Inline Values: The Ternary Operator

So, you have a text field, and you’re using an associative array to fill the values based on table data from your RDBMS, right?

You’re filling the values inline, something like:

value=”<?=$row['name']?>”

Which is great, so long as you’re sure the row will exist. If the row doesn’t, you get an E_NOTICE telling you there’s an undefined index. You could turn off error reporting, and poof, it works, or you could do it right.

Turning off error reporting to mask sloppy coding practices is like stopping doctor visits once you’ve been diagnosed with cancer. You’re still sick, you’re just not hearing about it any more. And just like a disease will continue to have adverse affects whether you admit it or not, your server’s error log will fill up with undefined index and undeclared variable warnings and notices. Will this cause a long term server problem?
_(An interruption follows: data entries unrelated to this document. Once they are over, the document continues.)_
-- ==== Sys2Proof/Proofs/BusDiscipline.lean ====
section
/-! PROOFS. Of every operation: the chip-select discipline of its events (R131, R133, R134), how many they can be at
most (R21), and its answer (R157, R270, R280). The first two are one law, `Paced`, of the pieces an operation is made
of. -/

namespace Sys2Proof.Machine

/-! ### The events of one frame (R130, R131) -/

theorem bracket_append (c : Bool) (es fs : List Event) :
    bracket c (es ++ fs) = (bracket c es).bind fun d => bracket d fs := by
  induction es generalizing c with
  | nil => rfl
  | cons e es ih =>
    cases e with
    | cs a | busy v | xfer b r | xferFail b =>
      simp only [List.cons_append, bracket, ih]
      split <;> rfl
    | delay d => exact ih c

theorem bracket_readyEvents (w : Nat) : bracket true (readyEvents w) = some true := by
  induction w with
  | zero => rfl
  | succ w ih => exact ih

theorem bracket_timeoutEvents : ∀ n : Nat, bracket true (timeoutEvents n) = some true
  | 0 | 1 => rfl
  | n + 2 => bracket_timeoutEvents (n + 1)

theorem bracket_exchangeEvents (sent got : List Byte) : bracket true (exchangeEvents sent got) = some true := by
  induction sent generalizing got with
  | nil => rfl
  | cons b sent ih =>
    cases got with
    | nil => rfl
    | cons r got => exact ih got

theorem bracket_frame (f : FrameRun) : bracket false f.events = some false := by
  obtain ⟨sent, w, got, ending⟩ := f
  cases ending <;>
    simp [FrameRun.events, bracket, bracket_append, bracket_readyEvents, bracket_timeoutEvents, bracket_exchangeEvents]

theorem readyEvents_length (w : Nat) : (readyEvents w).length = 2 * w + 1 := by
  induction w with
  | zero => rfl
  | succ w ih => simp only [readyEvents, List.length_cons, ih]; omega

theorem timeoutEvents_length_le : ∀ n : Nat, (timeoutEvents n).length ≤ 2 * n
  | 0 => Nat.le_refl 0
  | 1 => Nat.le_succ 1
  | n + 2 => by
    have ih := timeoutEvents_length_le (n + 1)
    simp only [timeoutEvents, List.length_cons]
    omega

theorem exchangeEvents_length_le (sent got : List Byte) : (exchangeEvents sent got).length ≤ got.length := by
  rw [exchangeEvents, List.length_zipWith]
  exact Nat.min_le_right _ _

theorem frame_events_length {s : State} {f : FrameRun} (h : s.runsFrame 0 0 f = true) :
    f.events.length ≤ frameBound s.params f.sent.length := by
  obtain ⟨-, -, hend⟩ := (runsFrame_iff s 0 0 f).1 h
  obtain ⟨sent, w, got, ending⟩ := f
  change EndsSo s 0 0 sent w got ending at hend
  have hexchanged := exchangeEvents_length_le sent got
  cases hend with
  | notReady hw hgot =>
    have hwait := timeoutEvents_length_le w
    simp only [FrameRun.events, frameBound, List.length_cons, List.length_append, List.length_nil]
    omega
  | complete hw _ hgot =>
    simp only [FrameRun.events, frameBound, List.length_cons, List.length_append, List.length_nil, readyEvents_length]
    omega
  | broken hw _ hgot =>
    simp only [FrameRun.events, frameBound, List.length_cons, List.length_append, List.length_nil, readyEvents_length]
    omega

/-! ### The law of the pieces of an operation -/

/-- The state a piece of an operation leaves, whether it ends with a value or has raised an error. -/
def finalState {α : Type} : EStateM.Result Err State α → State
  | .ok _ t => t
  | .error _ t => t

/-- From `s` to `t`: at most `n` events, which are balanced brackets if chip-select was released at the start, and it is
released at the end. -/
structure Emits (n : Nat) (s t : State) : Prop where
  params : t.params = s.params
  cs : t.cs = false
  events : ∃ evs, t.trace = s.trace ++ evs ∧ evs.length ≤ n ∧ (s.cs = false → bracket false evs = some false)

theorem Emits.refl {s : State} (hcs : s.cs = false) : Emits 0 s s :=
  ⟨rfl, hcs, [], (List.append_nil _).symm, Nat.le_refl 0, fun _ => rfl⟩

theorem Emits.trans {m n : Nat} {s t u : State} (h : Emits m s t) (g : Emits n t u) : Emits (m + n) s u := by
  obtain ⟨hp, hcs, es, htrace, hlen, hes⟩ := h
  obtain ⟨hp', hcs', fs, htrace', hlen', hfs⟩ := g
  refine ⟨hp'.trans hp, hcs', es ++ fs, by rw [htrace', htrace, List.append_assoc], ?_, fun hs => ?_⟩
  · rw [List.length_append]
    exact Nat.add_le_add hlen hlen'
  · rw [bracket_append, hes hs]
    exact hfs hcs

theorem Emits.mono {m n : Nat} {s t : State} (h : Emits m s t) (hmn : m ≤ n) : Emits n s t := by
  obtain ⟨hp, hcs, es, htrace, hlen, hes⟩ := h
  exact ⟨hp, hcs, es, htrace, hlen.trans hmn, hes⟩

/-- `x`, with these parameters, records at most `n` events on every path, keeps the bus discipline and leaves
chip-select released; `held` says whether it may start with chip-select asserted. -/
def Paced {α : Type} (p : Params) (held : Bool) (n : Nat) (x : Op α) : Prop :=
  ∀ s : State, s.params = p → (s.cs = true → held = true) → Emits n s (finalState (x s))

section
variable {α β : Type} {p : Params} {held : Bool} {m n : Nat}

theorem Paced.mono {x : Op α} (h : Paced p held m x) (hmn : m ≤ n) : Paced p held n x :=
  fun s hp hcs => (h s hp hcs).mono hmn

theorem released {s : State} (h : s.cs = true → false = true) : s.cs = false :=
  Bool.eq_false_iff.2 fun hcs => Bool.false_ne_true (h hcs)

theorem paced_pure (a : α) : Paced p false 0 (pure a : Op α) := fun _ _ hcs => .refl (released hcs)

/-- The first piece of a sequence leaves chip-select released for the second. -/
theorem Paced.bind {x : Op α} {f : α → Op β} (hx : Paced p held m x) (hf : ∀ a, Paced p false n (f a)) :
    Paced p held (m + n) (x >>= f) := by
  intro s hp hcs
  have hfirst := hx s hp hcs
  cases hs : x s with
  | ok a t =>
    rw [hs] at hfirst
    rw [bind_ok hs]
    exact hfirst.trans (hf a t (hfirst.params.trans hp) fun ht => absurd (hfirst.cs.symm.trans ht) Bool.false_ne_true)
  | error e t =>
    rw [hs] at hfirst
    rw [bind_error hs]
    exact hfirst.mono (Nat.le_add_right m n)

theorem paced_params_bind {f : Params → Op α} (h : Paced p held n (f p)) : Paced p held n (params >>= f) := by
  rintro s rfl hcs
  exact h s rfl hcs

theorem paced_ite {c : Prop} [Decidable c] {x y : Op α} (hx : c → Paced p held n x) (hy : ¬ c → Paced p held n y) :
    Paced p held n (if c then x else y) := by
  split
  · exact hx ‹_›
  · exact hy ‹_›

theorem paced_delay (d : DelayName) : Paced p false 1 (delay d) :=
  fun _ _ hcs => ⟨rfl, released hcs, [.delay d], rfl, Nat.le_refl 1, fun _ => rfl⟩

/-- Between frames an error is raised without an event (R19). -/
theorem paced_raise_free (e : Err) : Paced p false 0 (raise e : Op α) := by
  intro s _ hcs
  rw [raise_free s e (released hcs)]
  exact .refl (released hcs)

/-- R279: an error releases chip-select if it is asserted. -/
theorem paced_raise (e : Err) : Paced p held 1 (raise e : Op α) := by
  intro s _ _
  cases hcs : s.cs with
  | false =>
    rw [raise_free s e hcs]
    exact (Emits.refl hcs).mono (Nat.zero_le 1)
  | true =>
    rw [raise_held s e hcs]
    exact ⟨rfl, rfl, [.cs false], rfl, Nat.le_refl 1, fun h => Bool.noConfusion (hcs.symm.trans h)⟩

/-- R131: a frame, from either level. -/
theorem paced_frame (bytes : List Byte) : Paced p held (frameBound p bytes.length) (frame bytes) := by
  rintro s rfl -
  obtain ⟨f, rfl, hf⟩ := exists_frameRun s 0 0 bytes
  have hafter : Emits (frameBound s.params f.sent.length) s (s.after [f] f.events) :=
    ⟨rfl, rfl, f.events, rfl, frame_events_length hf, fun _ => bracket_frame f⟩
  rw [frame_runs s f hf]
  cases f.ending.error <;> exact hafter

/-- A frame whose answers, or some of them, are the value. -/
theorem paced_frame_pure (bytes : List Byte) (g : List Byte → α) :
    Paced p held (frameBound p bytes.length) (frame bytes >>= fun rx => pure (g rx)) :=
  (paced_frame bytes).bind fun _ => paced_pure _

/-- A shadow write records no event (R35). -/
theorem paced_update_bind {g : State → State} {x : Op α}
    (hg : ∀ s, (g s).params = s.params ∧ (g s).cs = s.cs ∧ (g s).trace = s.trace) (hx : Paced p held n x) :
    Paced p held n (update g >>= fun _ => x) := by
  rintro s rfl hcs
  obtain ⟨hp, hc, htrace⟩ := hg s
  obtain ⟨hp', hc', hevs⟩ := hx (g s) hp (hc ▸ hcs)
  rw [htrace, hc] at hevs
  exact ⟨hp'.trans hp, hc', hevs⟩

/-! ### The primitives (R151 to R156) -/

theorem paced_readSingle (a : Byte) : Paced p held (frameBound p 2) (readSingle a) :=
  paced_params_bind (paced_frame_pure [hdr a p.peer.readBit, p.dummyByte] dataPhase)

theorem paced_readBurst (a : Byte) (k : Nat) : Paced p held (frameBound p (k + 1)) (readBurst a k) := by
  have hframe := paced_frame_pure (p := p) (held := held)
    (hdr a p.peer.readBurstBits :: List.replicate k p.dummyByte) dataPhase
  rw [List.length_cons, List.length_replicate] at hframe
  exact paced_params_bind hframe

theorem paced_writeSingle (a v : Byte) : Paced p held (frameBound p 2) (writeSingle a v) :=
  paced_frame_pure [a, v] fun _ => []

theorem paced_writeBurst (a : Byte) (vs : List Byte) : Paced p held (frameBound p (vs.length + 1)) (writeBurst a vs) :=
  paced_params_bind (paced_frame_pure (hdr a p.peer.burstBit :: vs) fun _ => [])

theorem paced_strobe (v : Byte) : Paced p held (frameBound p 1) (strobe v) :=
  paced_frame_pure [v] fun _ => []

theorem paced_readStatus (a : Byte) : Paced p held (frameBound p 2) (readStatus a) :=
  (paced_readSingle a).bind fun _ => paced_pure _

/-! ### The operations (R190 to R247) -/

theorem paced_writeModem : Paced p held (frameBound p 2) writeModem :=
  paced_params_bind fun s hp hcs => paced_writeSingle p.peer.regMdmcfg2 s.packed s hp hcs

theorem frameBound_pos (p : Params) (k : Nat) : 1 ≤ frameBound p k := by rw [frameBound]; omega

theorem paced_setModulationType (x : Byte) : Paced p held (2 * frameBound p 2) (setModulationType x) := by
  refine paced_ite (fun _ => ?_) fun _ => (paced_raise _).mono (by have := frameBound_pos p 2; omega)
  rw [Nat.two_mul]
  exact paced_update_bind (fun _ => ⟨rfl, rfl, rfl⟩) (paced_writeModem.bind fun _ =>
    paced_params_bind (paced_writeSingle _ _))

theorem paced_setSyncMode (x : Byte) : Paced p held (frameBound p 2) (setSyncMode x) :=
  paced_ite (fun _ => paced_update_bind (fun _ => ⟨rfl, rfl, rfl⟩) paced_writeModem) fun _ =>
    (paced_raise _).mono (frameBound_pos p 2)

theorem paced_setManchester (b : Bool) : Paced p held (frameBound p 2) (setManchester b) :=
  paced_update_bind (fun _ => ⟨rfl, rfl, rfl⟩) paced_writeModem

theorem paced_setDCFilter (b : Bool) : Paced p held (frameBound p 2) (setDCFilter b) :=
  paced_update_bind (fun _ => ⟨rfl, rfl, rfl⟩) paced_writeModem

theorem paced_setFrequency (hz : Nat) : Paced p held (frameBound p 4) (setFrequency hz) :=
  paced_params_bind (paced_ite (fun _ => paced_writeBurst _ (freqBytes _)) fun _ =>
    (paced_raise _).mono (frameBound_pos p 4))

theorem paced_getFrequency : Paced p held (frameBound p 4) getFrequency :=
  paced_params_bind (paced_readBurst _ 3)

theorem paced_setTxPower (level : Nat) : Paced p held (frameBound p 9 + frameBound p 2) (setTxPower level) :=
  paced_params_bind (paced_ite (fun _ => (paced_raise _).mono (by have := frameBound_pos p 2; omega)) fun _ =>
    (paced_writeBurst _ (powerTable _)).bind fun _ => paced_writeSingle _ _)

/-- R230: each of the reads is a frame and a delay. -/
theorem paced_pollState (e : PollExit) (k : Nat) : Paced p false (k * (frameBound p 2 + 1)) (pollState e k) := by
  induction k with
  | zero => exact (paced_raise_free _).mono (Nat.zero_le _)
  | succ k ih =>
    rw [Nat.succ_mul, Nat.add_comm]
    refine paced_params_bind (((paced_readStatus _).bind (n := 1 + k * (frameBound p 2 + 1)) fun _ => ?_).mono
      (by omega))
    exact paced_ite (fun _ => (paced_pure ()).mono (Nat.zero_le _)) fun _ =>
      paced_ite (fun _ => (paced_delay _).bind fun _ => ih) fun _ => ih.mono (Nat.le_add_left _ _)
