/-- R143: TC_WTREE appends the tree block of ROOT to FILE, `##` for null, past BS_BUF, and answers its length; ROOT is not
changed. E_MODE outside write mode, else E_PHASE after a bit command, changing nothing. -/
def Obligations.TcWtreeAppendsTheBlock : Prop :=
  ∀ (s : State) (text : List Byte),
    text = (match s.root with | none => [0x23, 0x23] | some t => blockText t.leaves) →
    (s.bs.mode ≠ .write → exec .tcWtree s = .next (respond .eMode 0 s)) ∧
    (s.bs.mode = .write → s.bs.bitPhase = true → exec .tcWtree s = .next (respond .ePhase 0 s)) ∧
    (s.bs.mode = .write → s.bs.bitPhase = false → exec .tcWtree s = .next (respond .ok (BitVec.ofNat 64 text.length)
      { s with
        file := { s.file with data := s.file.data ++ text }
        bs := { s.bs with total := s.bs.total + BitVec.ofNat 64 text.length } }))

/-- R145 with R140 and R144, on a well-formed block, its numbers spelled with leading zeros or without: exactly its bytes are
consumed and counted, its records are enqueued in order into a fresh queue (which drops those beyond 256 and then sets
Q_OVF), and ROOT receives the merge; the answer is the number of bytes, or NULL for `##`. The blocks that R142 writes are
among these. -/
def Obligations.TcRtreeReadsAWellFormedBlock : Prop :=
  (∀ l : List (Symbol × Count), ∃ l' : List RecordText,
    (∀ r ∈ l', r.good = true) ∧ l'.map RecordText.leaf = l ∧ openBlock l' ++ [0x23] = blockText l) ∧
  ∀ (s : State) (l : List RecordText) (rest : List Byte), s.bs.mode = .read → s.bs.bitPhase = false →
    (∀ r ∈ l, r.good = true) → s.file.data.drop s.file.rpos = openBlock l ++ [0x23] ++ rest →
    (l = [] → exec .tcRtree s = .next (respond .null 0
      { s with
        root := none, pq := ⟨[], false⟩
        file := { s.file with rpos := s.file.rpos + 2 }
        bs := { s.bs with total := s.bs.total + 2 } })) ∧
    (l ≠ [] → ∃ t, (queueOfLeaves (l.map RecordText.leaf)).merge.1 = some t ∧
      exec .tcRtree s = .next (respond .ok (BitVec.ofNat 64 ((openBlock l).length + 1))
        { s with
          root := some t, pq := ⟨[], decide (256 < l.length)⟩
          file := { s.file with rpos := s.file.rpos + ((openBlock l).length + 1) }
          bs := { s.bs with total := s.bs.total + BitVec.ofNat 64 ((openBlock l).length + 1) } }))

/-- R145 with R144, on malformed input. E_FORMAT without a leading `#`, after the byte found there or after none; for a record
that fails to parse, after exactly the bytes through the offending one; when the input ends inside a block, after all of
it. Q_OVF is 1 exactly when more than 256 records had been read. In every case ROOT is null, the queue empty, and the
bytes taken, those the parser took, are consumed and counted; nothing else changes. -/
def Obligations.TcRtreeRejectsMalformedBlocks : Prop :=
  ∀ s : State, s.bs.mode = .read → s.bs.bitPhase = false →
    (s.file.data.drop s.file.rpos = [] → exec .tcRtree s = .next (badBlock 0 false s)) ∧
    (∀ c rest, s.file.data.drop s.file.rpos = c :: rest → c ≠ 0x23 → exec .tcRtree s = .next (badBlock 1 false s)) ∧
    (∀ l p c rest, (∀ r ∈ l, RecordText.good r = true) → Offends p c →
      s.file.data.drop s.file.rpos = openBlock l ++ p ++ [c] ++ rest →
      exec .tcRtree s = .next (badBlock ((openBlock l ++ p).length + 1) (decide (256 < l.length)) s)) ∧
    (∀ l p, (∀ r ∈ l, RecordText.good r = true) → Unfinished p → s.file.data.drop s.file.rpos = openBlock l ++ p →
      exec .tcRtree s = .next (badBlock (openBlock l ++ p).length (decide (256 < l.length)) s)) ∧
    (∀ l more, (∀ r ∈ l, RecordText.good r = true) → more ≠ [] →
      s.file.data.drop s.file.rpos ++ more = openBlock l ++ [0x23] →
      exec .tcRtree s = .next (badBlock (s.file.data.drop s.file.rpos).length
        (parse .opening 0 Queue.fresh (s.file.data.drop s.file.rpos)).pq.ovf s)) ∧
    (∀ t r, exec .tcRtree s = .next t → t.responses = r :: s.responses → r.status = .eFormat →
      t = badBlock (parse .opening 0 Queue.fresh (s.file.data.drop s.file.rpos)).taken
        (parse .opening 0 Queue.fresh (s.file.data.drop s.file.rpos)).pq.ovf s)

/-- R140 and R144: every input is of one of the kinds that TcRtreeReadsAWellFormedBlock and TcRtreeRejectsMalformedBlocks speak
of; the parser answers GOOD exactly on those that begin with a well-formed block, and BAD exactly on the others. -/
def Obligations.EveryInputParsesOrOffends : Prop :=
  ∀ d : List Byte,
    ((∃ l rest, (∀ r ∈ l, RecordText.good r = true) ∧ d = openBlock l ++ [0x23] ++ rest) ↔
      (parse .opening 0 Queue.fresh d).good = true) ∧
    ((parse .opening 0 Queue.fresh d).good = false ↔
      d = [] ∨ (∃ c rest, d = c :: rest ∧ c ≠ 0x23) ∨
      (∃ l p c rest, (∀ r ∈ l, RecordText.good r = true) ∧ Offends p c ∧ d = openBlock l ++ p ++ [c] ++ rest) ∨
      (∃ l p, (∀ r ∈ l, RecordText.good r = true) ∧ Unfinished p ∧ d = openBlock l ++ p))

/-- R146: if ROOT was produced by a merge of leaves with pairwise different symbols (the degenerate tree with its sentinel
included) and FILE continues with its serialization, TC_RTREE sets ROOT to that same tree. -/
def Obligations.SerializeThenDeserializeIsIdentity : Prop :=
  ∀ (s : State) (l : List (Symbol × Count)) (t : Machine.Tree) (rest : List Byte),
    (l.map Prod.fst).Nodup → (queueOfLeaves l).merge.1 = some t →
    s.bs.mode = .read → s.bs.bitPhase = false → s.file.data.drop s.file.rpos = ser (some t) ++ rest →
    exec .tcRtree s = .next (respond .ok (BitVec.ofNat 64 (ser (some t)).length)
      { s with
        root := some t, pq := ⟨[], false⟩
        file := { s.file with rpos := s.file.rpos + (ser (some t)).length }
        bs := { s.bs with total := s.bs.total + BitVec.ofNat 64 (ser (some t)).length } })

/-! ### Rules about every command -/

/-- R163 (a blank means never), with R62: every command in every state completes with exactly one response, whose status is OK
or one of the command's row, and RESULT is 0 unless the status is OK. -/
def Obligations.EveryCommandAnswersAStatusOfItsRow : Prop :=
  ∀ (i : Instr) (s : State), ∃ t r, exec i s = .next t ∧ t.responses = r :: s.responses ∧
    (r.status = .ok ∨ r.status ∈ failuresOf i) ∧ (r.status ≠ .ok → r.result = 0)

/-- R166: the state each failure leaves, status by status (E_FORMAT: see TcRtreeRejectsMalformedBlocks). -/
def Obligations.FailuresLeaveTheStatedState : Prop :=
  ∀ (i : Instr) (s t : State) (r : Response), exec i s = .next t → t.responses = r :: s.responses →
    (r.status ∈ [Status.eIllegal, .eArg, .eMode, .ePhase, .eOpen, .eNotFound] → t = { s with responses := t.responses }) ∧
    (∀ sym, i = .htCode sym ∨ i = .htFind → r.status = .null → t = { s with responses := t.responses }) ∧
    (i = .pqDeq ∨ i = .htMerge → s.pq.slots.length ≤ 256 → r.status = .null →
      s.pq.slots = [] ∧ t = { s with responses := t.responses, root := none }) ∧
    (i = .htBuild → r.status = .null → t.pq = ⟨[], false⟩ ∧ (∀ x : Symbol, t.freq[x.toNat] = 0) ∧
      t = { s with responses := t.responses, root := none, pq := t.pq, freq := t.freq }) ∧
    (i = .bsRu64 → r.status = .eod → ∃ k, k < 8 ∧ t = { s with
      responses := t.responses, file := ⟨s.file.data, s.file.rpos + k⟩
      bs := { s.bs with total := s.bs.total + BitVec.ofNat 64 k } })

/-- Every command writes only what the spec lets it write: FREQ (R11), the queue (R14), ROOT (D38), CODE (R17), the BS unit and
FILE.data (R18 to R23, R49); nothing writes BUF_BYTES, INP or the host's side but the response. -/
def Obligations.OnlyTheNamedCommandsWrite : Prop :=
  ∀ (i : Instr) (s t : State), exec i s = .next t →
    (writesFreq i = false → t.freq = s.freq) ∧ (writesQueue i = false → t.pq = s.pq) ∧
    (writesRoot i = false → t.root = s.root) ∧ (writesCode i = false → t.code = s.code) ∧
    (writesStream i = false → t.bs = s.bs ∧ t.file = s.file) ∧ (writesFileData i = false → t.file.data = s.file.data) ∧
    t.bufBytes = s.bufBytes ∧ t.inp = s.inp ∧ t.envGrant = s.envGrant ∧ t.envInpGrant = s.envInpGrant ∧
    t.pending = s.pending ∧ t.draws = s.draws

/-- R15, R18, R23: Q_OVF is cleared only by PQ_CLR, HT_LEAVES, HT_BUILD, TC_RTREE and SRESET; BS_MODE changes only by a
granted BS_OPEN from CLOSED, by BS_CLOSE and SRESET to CLOSED; BS_BITPHASE becomes 1 exactly by an accepted BS_WBIT or
BS_RBIT; FILE.data only grows in write mode. -/
def Obligations.ModePhaseAndOverflowRules : Prop :=
  ∀ (i : Instr) (s t : State), exec i s = .next t →
    (s.pq.ovf = true → clearsOvf i = false → t.pq.ovf = true) ∧
    (t.bs.mode ≠ s.bs.mode →
      (∃ m, i = .bsOpen m ∧ s.bs.mode = .closed ∧ s.envGrant = true) ∨ ((i = .bsClose ∨ i = .sreset) ∧ t.bs.mode = .closed)) ∧
    (s.bs.bitPhase = false → t.bs.bitPhase = true →
      (∃ b, i = .bsWbit b ∧ s.bs.mode = .write) ∨ (i = .bsRbit ∧ s.bs.mode = .read)) ∧
    (∀ b, i = .bsWbit b → b.toNat ≤ 1 → s.bs.mode = .write → t.bs.bitPhase = true) ∧
    (i = .bsRbit → s.bs.mode = .read → t.bs.bitPhase = true) ∧
    (s.bs.mode = .write → s.file.data <+: t.file.data)

/-! ### Laws of the bit stream -/

/-- R83: bits written to a fresh or running header phase and then closed: FILE gains exactly pack(w), ceil(n/8)
bytes, whatever BUF_BYTES is, and each command answers its bit. -/
def Obligations.WrittenBitsArePacked : Prop :=
  ∀ (s : State) (w : List Bool), StreamInv s → s.bs.mode = .write → s.bs.bitPhase = false →
    s.pending = w.map (fun b => present (.bsWbit (bitByte b))) ++ [present .bsClose] →
    ∃ t, core.run (w.length + 1) s = .next t ∧ t.bs.mode = .closed ∧ t.file.data = s.file.data ++ pack w ∧
      (pack w).length = (w.length + 7) / 8 ∧
      t.responses = ⟨.ok, s.bs.total + BitVec.ofNat 64 (pack w).length⟩ :: (w.map okBit).reverse ++ s.responses

/-- R84 and R85: reading a stream returns every bit of every unread byte, first bit most significant, with no byte value
special, and after them EOD as often as it is asked. -/
def Obligations.EveryBitIsReadThenEod : Prop :=
  ∀ (s : State) (d : List Byte) (k : Nat), StreamInv s → s.bs.mode = .read → s.bs.nbits = 0 → unreadBytes s = d →
    s.pending = List.replicate (8 * d.length + k) (present .bsRbit) →
    ∃ t, core.run (8 * d.length + k) s = .next t ∧
      t.responses = List.replicate k ⟨.eod, 0⟩ ++ ((unpack d).map okBit).reverse ++ s.responses

/-- R84: bits written to a stream opened for write, closed, and read back through a stream opened for read on the same file:
the n bits in order, then 8 - (n mod 8) zero bits if n mod 8 != 0, then EOD. -/
def Obligations.WriteThenReadRoundTrip : Prop :=
  ∀ (s : State) (w : List Bool) (k : Nat), StreamInv s → s.bs.mode = .closed →
    s.pending = present (.bsOpen 1) :: w.map (fun b => present (.bsWbit (bitByte b))) ++
      [present .bsClose, present (.bsOpen 0)] ++ List.replicate (8 * ((w.length + 7) / 8) + k) (present .bsRbit) →
    ∃ t mid, core.run (w.length + 3 + (8 * ((w.length + 7) / 8) + k)) s = .next t ∧ t.file.data = pack w ∧
      t.responses = List.replicate k ⟨.eod, 0⟩ ++
        ((w ++ List.replicate (8 * ((w.length + 7) / 8) - w.length) false).map okBit).reverse ++ mid ∧
      mid.length = w.length + 3 + s.responses.length

/-- R52: buffering is transparent. Two states with the same logical stream, whatever their BUF_BYTES, answer every command
alike and stay so; the commands left out are the read-outs of the buffer itself (RDSR 3, RDSR 11), and SRESET of a write
stream, which loses what is buffered (R157; log 16). -/
def Obligations.BufferingIsTransparent : Prop :=
  ∀ (i : Instr) (s t : State), StreamInv s → StreamInv t → SameButBuffering s t →
    i ≠ .rdsr 3 → i ≠ .rdsr 11 → (i = .sreset → s.bs.mode ≠ .write) →
    ∃ s' t', exec i s = .next s' ∧ exec i t = .next t' ∧ SameButBuffering s' t'

/-! ### Invariants -/

/-- R28 (with R4, R10, R21): the BS invariants hold after every step that starts in them (R28's equations for BS_TOTAL are
taken modulo 2^64, log 17). -/
def Obligations.StepKeepsTheStreamInvariant : Prop :=
  ∀ s s' : State, StreamInv s → step s = .next s' → StreamInv s'

/-- R14, R26, R27, R17: the queue stays a heap of at most 256 leaves, ROOT a tree of at most 256 leaves with every internal
count the sum of its children's, CODE a string of at most 256 bits with the upper bits 0. -/
def Obligations.StepKeepsTheTreeInvariant : Prop :=
  ∀ s s' : State, TreeInv s → step s = .next s' → TreeInv s'

/-- R62 and R29: a step adds at most one response, which has RESULT = 0 unless STATUS = OK, and never changes BUF_BYTES. -/
def Obligations.StepKeepsTheResponsesAndTheParameter : Prop :=
  ∀ s s' : State, step s = .next s' →
    (ResponsesInv s → ResponsesInv s') ∧ s'.bufBytes = s.bufBytes ∧
    (s'.responses = s.responses ∨ ∃ r, s'.responses = r :: s.responses)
Maybe, but I doubt it.

More important, filling up the server log with garbage makes you less able to diagnose real problems and fix them, because you have to sift through millions of lines of stupid notices and warnings to get to find a “real” error.

Let’s say you’re pulling the row like this, and assigning the array:

$result = mysql_query(”select * from users where id=1″);
$user = mysql_fetch_assoc($result);

If there is no record, you have a problem. Granted, most programmers I’ve seen are too sloppy and lazy to care about such a problem, but the problem still exists regardless of how you feel about it.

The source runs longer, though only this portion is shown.